Phil ''The Power'' Taylor
Kevin Painter will view this as an opportunity to gauge how far his game has really come. After his debut win against James Wade last week and his first major championship win in December, he will be brimming with confidence.
For a lot of players, that confidence can quickly evaporate when facing the tungsten of Phil Taylor. Since the pair met in the final of the 2004 World Championship it has been all one-way traffic in terms of results. Unfortunately for The Artist, it has been Taylor dominating their head-to-head meetings.
Since that 2004 final, Taylor has won all three of their World Championship meetings in 2005, 2006 and 2009. If Painter wants to end this TV tournament dominance, he needs to calm his nerves and play the board.
Thinking back to the 2005 World Championship and Taylor's mind games of attempting numerous Bull finishes, you know Painter is mentally susceptible.
The 15-time world champion showed his worth last week when coming behind from a five-leg deficit to draw with Adrian Lewis.
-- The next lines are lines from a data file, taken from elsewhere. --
/-! #### setWindows -/

@[simp] theorem State.setWindows_pending (x : Vector Window 4) : (s.setWindows x).pending = s.pending := rfl
@[simp] theorem State.setWindows_freeCount (x : Vector Window 4) : (s.setWindows x).freeCount = s.freeCount := rfl
@[simp] theorem State.setWindows_device (x : Vector Window 4) : (s.setWindows x).device = s.device := rfl
@[simp] theorem State.setWindows_restart (x : Vector Window 4) : (s.setWindows x).restart = s.restart := rfl
@[simp] theorem State.setWindows_link (x : Vector Window 4) : (s.setWindows x).link = s.link := rfl
@[simp] theorem State.setWindows_events (x : Vector Window 4) : (s.setWindows x).events = s.events := rfl
@[simp] theorem State.setWindows_store (x : Vector Window 4) : (s.setWindows x).store = s.store := rfl
@[simp] theorem State.setWindows_alloc (x : Vector Window 4) : (s.setWindows x).alloc = s.alloc := rfl
@[simp] theorem State.setWindows_cache (x : Vector Window 4) : (s.setWindows x).cache = s.cache := rfl
@[simp] theorem State.setWindows_regions (x : Vector Window 4) : (s.setWindows x).regions = s.regions := rfl
@[simp] theorem State.setWindows_ports (x : Vector Window 4) : (s.setWindows x).ports = s.ports := rfl
@[simp] theorem State.setWindows_windows (x : Vector Window 4) : (s.setWindows x).windows = x := rfl

/-! #### setRegion -/

@[simp] theorem State.setRegion_pending (i : RegionId) (x : Region) : (s.setRegion i x).pending = s.pending := rfl
@[simp] theorem State.setRegion_freeCount (i : RegionId) (x : Region) : (s.setRegion i x).freeCount = s.freeCount := rfl
@[simp] theorem State.setRegion_device (i : RegionId) (x : Region) : (s.setRegion i x).device = s.device := rfl
@[simp] theorem State.setRegion_restart (i : RegionId) (x : Region) : (s.setRegion i x).restart = s.restart := rfl
@[simp] theorem State.setRegion_link (i : RegionId) (x : Region) : (s.setRegion i x).link = s.link := rfl
@[simp] theorem State.setRegion_events (i : RegionId) (x : Region) : (s.setRegion i x).events = s.events := rfl
@[simp] theorem State.setRegion_store (i : RegionId) (x : Region) : (s.setRegion i x).store = s.store := rfl
@[simp] theorem State.setRegion_alloc (i : RegionId) (x : Region) : (s.setRegion i x).alloc = s.alloc := rfl
@[simp] theorem State.setRegion_cache (i : RegionId) (x : Region) : (s.setRegion i x).cache = s.cache := rfl
@[simp] theorem State.setRegion_ports (i : RegionId) (x : Region) : (s.setRegion i x).ports = s.ports := rfl
@[simp] theorem State.setRegion_windows (i : RegionId) (x : Region) : (s.setRegion i x).windows = s.windows := rfl

/-! #### setPort -/

@[simp] theorem State.setPort_pending (i : PortId) (x : Port) : (s.setPort i x).pending = s.pending := rfl
@[simp] theorem State.setPort_freeCount (i : PortId) (x : Port) : (s.setPort i x).freeCount = s.freeCount := rfl
@[simp] theorem State.setPort_device (i : PortId) (x : Port) : (s.setPort i x).device = s.device := rfl
@[simp] theorem State.setPort_restart (i : PortId) (x : Port) : (s.setPort i x).restart = s.restart := rfl
@[simp] theorem State.setPort_link (i : PortId) (x : Port) : (s.setPort i x).link = s.link := rfl
@[simp] theorem State.setPort_events (i : PortId) (x : Port) : (s.setPort i x).events = s.events := rfl
@[simp] theorem State.setPort_store (i : PortId) (x : Port) : (s.setPort i x).store = s.store := rfl
@[simp] theorem State.setPort_alloc (i : PortId) (x : Port) : (s.setPort i x).alloc = s.alloc := rfl
@[simp] theorem State.setPort_cache (i : PortId) (x : Port) : (s.setPort i x).cache = s.cache := rfl
@[simp] theorem State.setPort_regions (i : PortId) (x : Port) : (s.setPort i x).regions = s.regions := rfl
@[simp] theorem State.setPort_windows (i : PortId) (x : Port) : (s.setPort i x).windows = s.windows := rfl

/-! #### setWindow -/

@[simp] theorem State.setWindow_pending (i : WindowId) (x : Window) : (s.setWindow i x).pending = s.pending := rfl
@[simp] theorem State.setWindow_freeCount (i : WindowId) (x : Window) : (s.setWindow i x).freeCount = s.freeCount := rfl
@[simp] theorem State.setWindow_device (i : WindowId) (x : Window) : (s.setWindow i x).device = s.device := rfl
@[simp] theorem State.setWindow_restart (i : WindowId) (x : Window) : (s.setWindow i x).restart = s.restart := rfl
@[simp] theorem State.setWindow_link (i : WindowId) (x : Window) : (s.setWindow i x).link = s.link := rfl
@[simp] theorem State.setWindow_events (i : WindowId) (x : Window) : (s.setWindow i x).events = s.events := rfl
@[simp] theorem State.setWindow_store (i : WindowId) (x : Window) : (s.setWindow i x).store = s.store := rfl
@[simp] theorem State.setWindow_alloc (i : WindowId) (x : Window) : (s.setWindow i x).alloc = s.alloc := rfl
@[simp] theorem State.setWindow_cache (i : WindowId) (x : Window) : (s.setWindow i x).cache = s.cache := rfl
@[simp] theorem State.setWindow_regions (i : WindowId) (x : Window) : (s.setWindow i x).regions = s.regions := rfl
@[simp] theorem State.setWindow_ports (i : WindowId) (x : Window) : (s.setWindow i x).ports = s.ports := rfl

/-! #### setReservation -/

@[simp] theorem State.setReservation_pending (i : RegionId) (x : Nat) : (s.setReservation i x).pending = s.pending := rfl
@[simp] theorem State.setReservation_freeCount (i : RegionId) (x : Nat) : (s.setReservation i x).freeCount = s.freeCount := rfl
@[simp] theorem State.setReservation_device (i : RegionId) (x : Nat) : (s.setReservation i x).device = s.device := rfl
@[simp] theorem State.setReservation_restart (i : RegionId) (x : Nat) : (s.setReservation i x).restart = s.restart := rfl
@[simp] theorem State.setReservation_link (i : RegionId) (x : Nat) : (s.setReservation i x).link = s.link := rfl
@[simp] theorem State.setReservation_events (i : RegionId) (x : Nat) : (s.setReservation i x).events = s.events := rfl
@[simp] theorem State.setReservation_store (i : RegionId) (x : Nat) : (s.setReservation i x).store = s.store := rfl
@[simp] theorem State.setReservation_cache (i : RegionId) (x : Nat) : (s.setReservation i x).cache = s.cache := rfl
@[simp] theorem State.setReservation_regions (i : RegionId) (x : Nat) : (s.setReservation i x).regions = s.regions := rfl
@[simp] theorem State.setReservation_ports (i : RegionId) (x : Nat) : (s.setReservation i x).ports = s.ports := rfl
@[simp] theorem State.setReservation_windows (i : RegionId) (x : Nat) : (s.setReservation i x).windows = s.windows := rfl
@[simp] theorem State.setReservation_table (i : RegionId) (x : Nat) : (s.setReservation i x).alloc.table = s.alloc.table := rfl
@[simp] theorem State.setReservation_pool (i : RegionId) (x : Nat) : (s.setReservation i x).alloc.pool = s.alloc.pool := rfl
@[simp] theorem State.setReservation_ownedPages (i : RegionId) (x : Nat) : (s.setReservation i x).alloc.ownedPages = s.alloc.ownedPages := rfl
@[simp] theorem State.setReservation_reservedTotal (i : RegionId) (x : Nat) : (s.setReservation i x).alloc.reservedTotal = s.alloc.reservedTotal := rfl
@[simp] theorem State.setReservation_retiredList (i : RegionId) (x : Nat) : (s.setReservation i x).alloc.retiredList = s.alloc.retiredList := rfl
@[simp] theorem State.setReservation_retiredIncomplete (i : RegionId) (x : Nat) : (s.setReservation i x).alloc.retiredIncomplete = s.alloc.retiredIncomplete := rfl
@[simp] theorem State.setReservation_scanner (i : RegionId) (x : Nat) : (s.setReservation i x).alloc.scanner = s.alloc.scanner := rfl
@[simp] theorem State.setReservation_threshold (i : RegionId) (x : Nat) : (s.setReservation i x).alloc.threshold = s.alloc.threshold := rfl
@[simp] theorem State.setReservation_armed (i : RegionId) (x : Nat) : (s.setReservation i x).alloc.armed = s.alloc.armed := rfl

/-! #### setOwned -/

@[simp] theorem State.setOwned_pending (i : RegionId) (x : Nat) : (s.setOwned i x).pending = s.pending := rfl
@[simp] theorem State.setOwned_freeCount (i : RegionId) (x : Nat) : (s.setOwned i x).freeCount = s.freeCount := rfl
@[simp] theorem State.setOwned_device (i : RegionId) (x : Nat) : (s.setOwned i x).device = s.device := rfl
@[simp] theorem State.setOwned_restart (i : RegionId) (x : Nat) : (s.setOwned i x).restart = s.restart := rfl
@[simp] theorem State.setOwned_link (i : RegionId) (x : Nat) : (s.setOwned i x).link = s.link := rfl
@[simp] theorem State.setOwned_events (i : RegionId) (x : Nat) : (s.setOwned i x).events = s.events := rfl
@[simp] theorem State.setOwned_store (i : RegionId) (x : Nat) : (s.setOwned i x).store = s.store := rfl
@[simp] theorem State.setOwned_cache (i : RegionId) (x : Nat) : (s.setOwned i x).cache = s.cache := rfl
@[simp] theorem State.setOwned_regions (i : RegionId) (x : Nat) : (s.setOwned i x).regions = s.regions := rfl
@[simp] theorem State.setOwned_ports (i : RegionId) (x : Nat) : (s.setOwned i x).ports = s.ports := rfl
@[simp] theorem State.setOwned_windows (i : RegionId) (x : Nat) : (s.setOwned i x).windows = s.windows := rfl
@[simp] theorem State.setOwned_table (i : RegionId) (x : Nat) : (s.setOwned i x).alloc.table = s.alloc.table := rfl
@[simp] theorem State.setOwned_pool (i : RegionId) (x : Nat) : (s.setOwned i x).alloc.pool = s.alloc.pool := rfl
@[simp] theorem State.setOwned_reservations (i : RegionId) (x : Nat) : (s.setOwned i x).alloc.reservations = s.alloc.reservations := rfl
@[simp] theorem State.setOwned_reservedTotal (i : RegionId) (x : Nat) : (s.setOwned i x).alloc.reservedTotal = s.alloc.reservedTotal := rfl
@[simp] theorem State.setOwned_retiredList (i : RegionId) (x : Nat) : (s.setOwned i x).alloc.retiredList = s.alloc.retiredList := rfl
@[simp] theorem State.setOwned_retiredIncomplete (i : RegionId) (x : Nat) : (s.setOwned i x).alloc.retiredIncomplete = s.alloc.retiredIncomplete := rfl
@[simp] theorem State.setOwned_scanner (i : RegionId) (x : Nat) : (s.setOwned i x).alloc.scanner = s.alloc.scanner := rfl
@[simp] theorem State.setOwned_threshold (i : RegionId) (x : Nat) : (s.setOwned i x).alloc.threshold = s.alloc.threshold := rfl
@[simp] theorem State.setOwned_armed (i : RegionId) (x : Nat) : (s.setOwned i x).alloc.armed = s.alloc.armed := rfl

/-! #### Reading back one entry of a vector -/

theorem vector_get_set {α : Type} {n : Nat} (v : Vector α n) (i j : Fin n) (x : α) :
    (v.set i.val x i.isLt).get j = if j = i then x else v.get j := by
  have h : (v.set i.val x i.isLt).get j = (v.set i.val x i.isLt)[j.val] := rfl
  rw [h, Vector.getElem_set]
  by_cases hij : j = i
  · simp [hij]
  · have : i.val ≠ j.val := fun e => hij (Fin.ext e.symm)
    simp [hij, this]; rfl

@[simp] theorem vector_get_map {α β : Type} {n : Nat} (f : α → β) (v : Vector α n) (j : Fin n) :
    (v.map f).get j = f (v.get j) := by
  have h : (v.map f).get j = (v.map f)[j.val] := rfl
  rw [h, Vector.getElem_map]; rfl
He knows historically that he has the psychological edge on Painter and needs to win here to keep pace.
Experience counts in these tournaments and the fact that this is Painter's debut Premier League season gives The Power an advantage.
Painter may have had laser-eye surgery and has shown significant improvement in his game, but Taylor will be victorious with a few legs to spare.
Simon ''The Wizard'' Whitlock
This game is a tale of two contrasting fortunes. The memories of Wade blowing a 5-1 lead to lose 6-5 against Adrian Lewis in the 2012 World Championship semi-final are still fresh in the memory.
The Machine slumped to an 8-5 loss against Andy Hamilton last week and the task at hand in Week 2 is even more daunting. Fail to claim a point here and the world No. 3 could find himself well adrift of the pace setters.
Whitlock, on the other hand, has had an excellent last four months. The Wizard lost in the semi-final of the World Championship to Andy Hamilton, playing on a broken ankle. This was followed up by a World Cup of Darts final loss to England alongside Paul Nicholson in early February.
Last week, Whitlock dropped a 7-5 lead against Ray van Barneveld but will be satisfied with his standard of darts. One of the best finishers in the game, the Aussie knows he has the talent to compete with Wade.
I don't know if Wade is 100 percent mentally there at the moment. If the real James Wade turns up, he can win. I fear that won't be the case.